The court held that a spiral spring cut out of a 110-crystalline oriented silicon wafer objectively achieves the same function as the patented procedure of a spiral spring cut out of a monocrystalline 001-oriented silicon stick. Even the fact that the defendants' material was not cut out, but put through plasma-etching procedures was considered irrelevant since "cutting out" in the sense of the patent claims means "carving out" in the broadest sense of the term. The patent prosecution documents of EP 1422436 did not indicate why the cutting out of a 110-crystalline-oriented silicon wafer was not mentioned. Therefore, a chosen "omission" by the claimant could not be easily inferred. This seems persuasive as the thermic and anti-magnetic stability achieved under the patent's doctrine does not rely on the crystal orientation of the silicon used, but merely on the material and the manufacturing process itself. An expert would therefore not infer that features he considers equivalent were omitted on purpose under the claimant's patent claims.

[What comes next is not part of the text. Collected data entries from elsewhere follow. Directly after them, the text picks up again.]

-- ==== Sys2Proof/Machine/Flags.lean ====
section
/-! DEFINITION. The block has no flags and no condition codes (R23). Its only conditions are numeric comparisons: the
bound checks of R104, made on a parameter's value as given, before any scaling. -/

namespace Sys2Proof.Machine

/-- The numeric value of a Real (R12). -/
def numeric : Number → Extended
  | .binary64 w => Float64.value w
  | .exact q => .fin q

/-- `a <= b` as R12 compares: numerically, false where either side is NaN. -/
def Extended.le : Extended → Extended → Bool
  | .fin a, .fin b => ratLe a b
  | .fin _, .inf negative => !negative
  | .inf negative, .fin _ => negative
  | .inf a, .inf b => a || !b
  | .nan, _ => false
  | _, .nan => false

/-- `lo <= x` for an integer bound (R104). -/
def atLeast (lo : Int) (x : Number) : Bool := Extended.le (.fin (mkRat lo 1)) (numeric x)

/-- `x <= hi` for an integer bound (R104). -/
def atMost (x : Number) (hi : Int) : Bool := Extended.le (numeric x) (.fin (mkRat hi 1))

/-- `-b <= x <= b`, inclusive at both ends (R104). -/
def within (x : Number) (b : Int) : Bool := atLeast (-b) x && atMost x b

end Sys2Proof.Machine
end

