-- ==== Sys2Proof/Laws/PerInstr.lean ====
section
/-! SUPPORT. The family Encodable: an operation has a command frame exactly where it is well-formed. -/

namespace Sys2Proof.Laws.Encodable

open Sys2Proof.Machine

/-- The operation has a frame, for any motor, exactly where it is well-formed. -/
def Statement (i : Instr) : Prop := ∀ m, (encode m i).isSome = i.wellFormed

theorem setDutyCycle (x : Number) : Statement (.setDutyCycle x) := by
  intro m
  simp only [encode, Instr.mode?, encodeOperands, Instr.wellFormed, isField32_eq]
  cases encodeField32 dutyScale x <;> rfl

theorem setCurrent (x : Number) : Statement (.setCurrent x) := by
  intro m
  simp only [encode, Instr.mode?, encodeOperands, Instr.wellFormed, isField32_eq]
  cases encodeField32 currentScale x <;> rfl

theorem setBrakeCurrent (x : Number) : Statement (.setBrakeCurrent x) := by
  intro m
  simp only [encode, Instr.mode?, encodeOperands, Instr.wellFormed, isField32_eq]
  cases encodeField32 currentScale x <;> rfl

theorem setVelocity (x : Number) : Statement (.setVelocity x) := by
  intro m
  simp only [encode, Instr.mode?, encodeOperands, Instr.wellFormed, isField32_eq]
  cases encodeField32 velocityScale x <;> rfl

theorem setPosition (x : Number) : Statement (.setPosition x) := by
  intro m
  simp only [encode, Instr.mode?, encodeOperands, Instr.wellFormed, isField32_eq]
  cases encodeField32 posScale x <;> rfl

theorem setOrigin (b : Bool) : Statement (.setOrigin b) := fun _ => rfl

theorem setPositionVelocity (x : Number) (rpm acc : Int) : Statement (.setPositionVelocity x rpm acc) := by
  intro m
  simp only [encode, Instr.mode?, encodeOperands, Instr.wellFormed, isField32_eq, isField16_eq]
  cases encodeField32 posScale x <;> cases encodeField16 rpm <;> cases encodeField16 acc <;> rfl

theorem readStatus (w : Option Duration) : Statement (.readStatus w) := fun _ => rfl

end Sys2Proof.Laws.Encodable
end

Based on the above, the SFPC concluded that all of the defendant's patent claims have been used in the defendants' products and altered features would fulfil the claims in an equivalent manner. A patent infringement was therefore considered credible and a preliminary injunction granted. Nevertheless, the SFPC held that it was not credible that defendant 2 engaged in manufacturing or distributing the allegedly infringing items. The request for preliminary injunction against defendant 2 was rejected.
Note that the parties are still free to dispute this matter in the course of ordinary court proceedings (but not preliminary injunction proceeding) before the SFPC.
As this case shows, patent litigation is highly unpredictable and strongly depends on technical expertise. In particular, the equivalency test is not to be underestimated, which is why even substantial alterations or differences in a market product to a registered patent claim can amount to a patent infringement if the disputed feature fulfills a substantially equivalent function. Furthermore, similar pre-existing patents do not always represent a lack of novelty. Under the "task-solution-approach" it is important to investigate whether an invention was manifestly presented to a subject-matter expert in the pre-existing patent specifications or whether this was only one of many options, which the expert could choose from and craft a new invention. Only in the former can one infer that a registered patent lacks novelty and should be considered null and void.